Yes my mini is TALL, when she stands up on her hind legs - which she does ALL The time by the way. We call her Dancing Bear as she walks around like that!!!!!! So she will get up on her hind legs and her nose hits the edge of the counter and she can grab a few things. She's only gotten one thing - it was a paper towel her FAVE THING TO SHRED is osmething white and soft so she's always looking now. 

Great idea about putting up paper - I'm not sure if she's reacting to seeing herself or getting my attention when I tell her to knock it off as she instantly looks at me - so I'll try it and then I can ignore her!


----------



## Aimiloo (Apr 23, 2018)

So many of you mention the penny trick and I'm so happy as my mother has been banging on about it recently and I've kind of tuned her out but since you all mention it - IT IS ON. 
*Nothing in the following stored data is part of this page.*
-- ==== Sys2Proof/Syntax.lean ====
section
/-! DEFINITION. The commands of the part: one constructor of `Instr` for each row of spec/opcode_table.json, with the
values its rule names. A value that a master frame draws from a list of names is an `Option` here: `none` stands for a code
that is not among those listed, which the owning rule refuses RANGE. Indices arrive as the byte the frame carries. -/

namespace Sys2Proof

/-- How far a request frame gets within the command (R188). `whole`: it arrives and its owning block takes it at once.
`arrives`: the frame arrives and is now the port's request in service, not yet taken. `taken`: the owning block takes the
request that stands in service. -/
inductive ReqStage where
  | whole | arrives | taken
deriving DecidableEq, Repr

/-- What every master request carries: the port it came in at, its tag (R187), and its stage (R188). -/
structure ReqHdr where
  port : Port
  tag : Tag
  stage : ReqStage
deriving DecidableEq, Repr

/-- A change of quadrature state of the web encoder (R4). -/
inductive EncoderChange where
  | forward | backward | bothPhases
deriving DecidableEq, Repr

/-- The result an ORDER ACK carries (R69, R194). -/
inductive AckResult where
  | accepted | refusedBusy | refusedRange
deriving DecidableEq, Repr

/-- The outcome a STRIKE REPORT carries (R73, R194). -/
inductive ReportOutcome where
  | contact | lifted | noContact
deriving DecidableEq, Repr

/-- The outcome an ABORT REPORT carries (R81, R194). -/
inductive AbortFound where
  | contactMade | notMade
deriving DecidableEq, Repr

/-- The body of a STRIKE REPORT as the frame carries it (R73, R193, R194): `ePresent` is flag bit 0 and `e` the field
behind it, which R193 decodes. -/
structure StrikeReportFrame where
  seq : SeqNo
  outcome : ReportOutcome
  ePresent : Bool
  e : BitVec 16
  breakMask : Four Bool
  advanced : Four (BitVec 16)
deriving DecidableEq, Repr

/-- The action of EDIT HOLD CONTEXT (R144) and of a hold-context entry (R139). -/
inductive ResumeAction where
  | skip | restrike
deriving DecidableEq, Repr

/-- A set of fault flags named by CLEAR FLAGS or SET FLAGS (R157, R158). `beyond` says that the set names TRIPPED or any
bit that is neither SOFT nor HARD. -/
structure FlagSet where
  soft : Bool
  hard : Bool
  beyond : Bool
deriving DecidableEq, Repr

/-- The source of BEGIN JOB (R179). -/
inductive JobSource where
  | blank | keep | copy
deriving DecidableEq, Repr

/-- One global parameter of a job with its value as received (R180). `unlisted` stands for a parameter name or a value kind
that is not among those listed. -/
inductive GlobalItem where
  | pitch (v : BitVec 16)
  | window (v : BitVec 16)
  | lockN (v : Byte)
  | coastMax (v : Byte)
  | stretchSmooth (v : Byte)
  | strikeMinSpeed (v : BitVec 16)
  | columnsUsed (v : Four Bool)
  | splBefore (v : BitVec 16)
  | splAfter (v : BitVec 16)
  | unknownFeed (set : Bool)
  | coastPolicy (predict : Bool)
  | unlisted
deriving DecidableEq, Repr

/-- The type of a present station (R180). -/
inductive StationType where
  | foil | emboss | foilEmboss
deriving DecidableEq, Repr

/-- The values of a STATION item (R180), each as received. -/
structure StationItem where
  type : Option StationType
  d : BitVec 32
  a : BitVec 16
  lead : BitVec 32
  reportSpan : BitVec 16
  stepMax : BitVec 16
  tol : BitVec 16
  trimLim : BitVec 16
  gain : Byte
  slew : Byte
  liftOnReject : Option Bool
deriving DecidableEq, Repr

/-- The request mode of a heater zone (R103, R109). -/
inductive ZoneMode where
  | level | latched
deriving DecidableEq, Repr

/-- The values of a ZONE item (R180), each as received. -/
structure ZoneItem where
  enabled : Option Bool
  setpoint : BitVec 16
  band : Byte
  reqOffset : Byte
  mode : Option ZoneMode
deriving DecidableEq, Repr

/-- The code of a lane descriptor (R87). -/
inductive LaneCode where
  | off | dry | firstOff | on | onReport
deriving DecidableEq, Repr

/-- The heat arbitration mode (R185). -/
inductive ArbMode where
  | queued | preempt
deriving DecidableEq, Repr

/-- One line setting with its value as received (R185). `unlisted` stands for a setting name, or an ARB_MODE value, that is
not among those listed. -/
inductive SettingItem where
  | nSlot (v : Byte)
  | minHold (v : BitVec 16)
  | maxHold (v : BitVec 16)
  | arbMode (v : ArbMode)
  | overLimit (v : BitVec 16)
  | spliceDist (v : BitVec 32)
  | reverseLimit (v : BitVec 32)
  | lowThreshold (station column : Byte) (v : BitVec 32)
  | unlisted
deriving DecidableEq, Repr

/-- The verdicts POST VERDICT may name (R123). -/
inductive PostedVerdict where
  | good | reject
deriving DecidableEq, Repr

/-- The condition ARM WATCH names, with its parameters as received (R168, R169). -/
inductive WatchSpec where
  | atPosition (x : Pos)
  | repeatAtStation (seq : SeqNo) (station : Byte)
  | foilBelow (station column : Byte) (x : BitVec 32)
  | trimBeyond (station : Byte) (x : BitVec 16)
  | unlisted
deriving DecidableEq, Repr

/-- The action of a watch unit (R168). -/
inductive WatchAction where
  | notice | mark | stop
deriving DecidableEq, Repr

/-- The scope of a watch unit (R168). -/
inductive WatchScope where
  | job | line
deriving DecidableEq, Repr

/-- The class a routing table gives a notice kind (R164). -/
inductive RouteClass where
  | off | routine | urgent
deriving DecidableEq, Repr

/-- The commands of the part, one for each row of the table of operations and events, in the table's order. A station index
of an event is the station whose sequencer, link or drive the event belongs to. -/
inductive Instr where
  /-- R135: PORN releases the part with the E-stop input at the level given. -/
  | powerOn (estop : Bool)
  /-- R4: one change of quadrature state. -/
  | encoderStep (change : EncoderChange)
  /-- R8: a 1 ms speed interval ends. -/
  | speedIntervalEnd
  /-- R11: a mark edge with its captured count; `reversed` says the reverse distance was not 0 at capture. -/
  | markEdge (c : Pos) (reversed : Bool)
  /-- R13: H has reached the window close. -/
  | windowClose
  /-- R18: H has reached pred in SEARCH. -/
  | searchSynthesis
  /-- R62: H has reached K[s] of the record of that seq. -/
  | commit (s : Idx) (seq : SeqNo)
  /-- R69: an ORDER ACK frame. -/
  | orderAck (s : Idx) (seq : SeqNo) (result : AckResult)
  /-- R71: the ack timer expires with a strike order awaited. -/
  | ackTimeout (s : Idx)
  /-- R73: a STRIKE REPORT frame. -/
  | strikeReport (s : Idx) (frame : StrikeReportFrame)
  /-- R76: H has reached the report deadline of the order of that seq. -/
  | reportDeadline (s : Idx) (seq : SeqNo)
  /-- R30: H has reached the head record's Z. -/
  | retire
  /-- R132: H has reached the zone end `x` of a Splice List entry. -/
  | spliceZoneEnd (x : Pos)
  /-- R172: H has reached the x of an armed AT_POSITION watch. -/
  | positionWatch (w : Idx)
  /-- R81: an ABORT REPORT frame. -/
  | abortReport (s : Idx) (seq : SeqNo) (found : AbortFound) (advanced : Four (BitVec 16))
  /-- R82: the ack timer expires with awaited ABORT. -/
  | abortTimeout (s : Idx)
  /-- R79: the station link's carrier is lost. -/
  | stationLinkLoss (s : Idx)
  /-- R192: the station link's carrier returns. -/
  | stationCarrierReturn (s : Idx)
  /-- R192: the station link's transmitter finishes a frame. -/
  | stationFrameSent (s : Idx)
  /-- R192: a drive frame is dropped. -/
  | stationFrameDropped (s : Idx)
  /-- R105: a HEAT READING frame with its four zone values as sent. -/
  | heatReading (s : Idx) (values : Four (BitVec 16))
  /-- R117: a tick of the millisecond timer. -/
  | millisecondTick
  /-- R117: an enabled zone of the station is stale. -/
  | staleHeat (s : Idx)
  /-- R112: the zone's slot timer has reached MIN_HOLD. -/
  | minHoldReached (s z : Idx)
  /-- R112: the zone's slot timer has reached MAX_HOLD. -/
  | maxHoldExpiry (s z : Idx)
  /-- R138: the E-stop input changes to asserted. -/
  | estopAsserted
  /-- R138: the E-stop input changes to clear. -/
  | estopCleared
  /-- R191: a master port's carrier is lost. -/
  | portLinkLoss (p : Port)
  /-- R191: a master port's carrier returns. -/
  | portCarrierReturn (p : Port)
  /-- R187: a master frame is dropped. -/
  | portFrameDropped (p : Port)
  /-- R187: a good frame whose code, or whose form byte, names no request. -/
  | unknownRequest (hdr : ReqHdr) (code : Byte)
  /-- R188: the port's transmitter finishes a frame. -/
  | portReplySent (p : Port)
  | start (hdr : ReqHdr)
  | hold (hdr : ReqHdr)
  | resume (hdr : ReqHdr)
  | stop (hdr : ReqHdr)
  | lineReset (hdr : ReqHdr)
  | stationReset (hdr : ReqHdr) (station : Byte)
  | editHoldContextTrim (hdr : ReqHdr) (station : Byte) (trim : BitVec 16)
  | editHoldContextAction (hdr : ReqHdr) (station : Byte) (seq : SeqNo) (action : Option ResumeAction)
  | clearFlags (hdr : ReqHdr) (unit : Byte) (flags : FlagSet)
  | setFlags (hdr : ReqHdr) (unit : Byte) (toSet toClear : FlagSet)
  | clearFaultRecord (hdr : ReqHdr) (unit : Byte)
  | setZoneMask (hdr : ReqHdr) (station zone : Byte) (value : Option Bool)
  | finishZone (hdr : ReqHdr) (station zone : Byte) (rotate : Option Bool)
  | setLowest (hdr : ReqHdr) (station zone : Byte)
  | beginJob (hdr : ReqHdr) (slot : Byte) (source : Option JobSource)
  | jobItemGlobal (hdr : ReqHdr) (slot : Byte) (item : GlobalItem)
  | jobItemStation (hdr : ReqHdr) (slot station : Byte) (item : StationItem)
  | jobItemZone (hdr : ReqHdr) (slot station zone : Byte) (item : ZoneItem)
  | jobItemLane (hdr : ReqHdr) (slot station column : Byte) (code : Option LaneCode) (lf gf : BitVec 16)
  | jobItemRemoveStation (hdr : ReqHdr) (slot station : Byte)
  | checkJob (hdr : ReqHdr) (slot : Byte)
  | switchJob (hdr : ReqHdr) (slot : Byte)
  | writeLineSettings (hdr : ReqHdr) (items : List SettingItem)
  | postVerdict (hdr : ReqHdr) (seq : SeqNo) (columns : Four Bool) (verdict : Option PostedVerdict)
  | approveFirstOff (hdr : ReqHdr) (station column : Byte)
  | reportSplice (hdr : ReqHdr) (c : Pos)
  | reportFoilRoll (hdr : ReqHdr) (station column : Byte) (length : BitVec 32)
  | armWatch (hdr : ReqHdr) (unit : Byte) (spec : WatchSpec) (action : Option WatchAction) (scope : Option WatchScope) (enabled : Option Bool)
  | enableWatch (hdr : ReqHdr) (unit : Byte) (value : Option Bool)
  | clearWatchHit (hdr : ReqHdr) (unit : Byte)
  | releaseWatch (hdr : ReqHdr) (unit : Byte)
  | readTrack (hdr : ReqHdr) (seq : SeqNo)
  | readStation (hdr : ReqHdr) (station : Byte)
  | readLane (hdr : ReqHdr) (station column : Byte)
  | readZone (hdr : ReqHdr) (station zone : Byte)
  | readLine (hdr : ReqHdr)
  | readFaultRecord (hdr : ReqHdr) (unit : Byte)
  | readWatch (hdr : ReqHdr) (unit : Byte)
  | takeNotices (hdr : ReqHdr)
  | setRouting (hdr : ReqHdr) (kinds : BitVec 16) (cls : Option RouteClass)
  | subscribeOutcomes (hdr : ReqHdr)
  | takeOutcomes (hdr : ReqHdr)
  /-- R188: a good request frame arrives at a port whose request in service is not yet answered. -/
  | busyAnswer (p : Port) (tag : Tag) (code : Byte)
deriving DecidableEq, Repr

end Sys2Proof
end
And maybe I have rewarded for the scratching by the garbage can with a chewy. I may have made my own monster there by accident in when I gave her one.....so i'll definitely cover the can and other items and IGNORE for a while!!!!!


----------



## Poodlebeguiled (May 27, 2013)

One thing I find that works well is to be very watchful or keep her out of the kitchen physically so she can not continue to "practice" this behavior. It is reinforcing to her for some strange reason. lol. So every time she succeeds at doing it, she's rewarded and the odds increase yet again that she'll do it again. So....either physically keep her out and/or if she makes her way close to the dishwasher, stand there hovering and just _*before*_ she's about to lift a paw, when she's thinking of it, contracting the 1st muscles to lift her paw, get her attention on you and reward with something she'll like even better. (this is for training. When you can't watch her, get some baby gates or something and keep her out..._prevent unwanted behavior in the first place_) That is always the best policy.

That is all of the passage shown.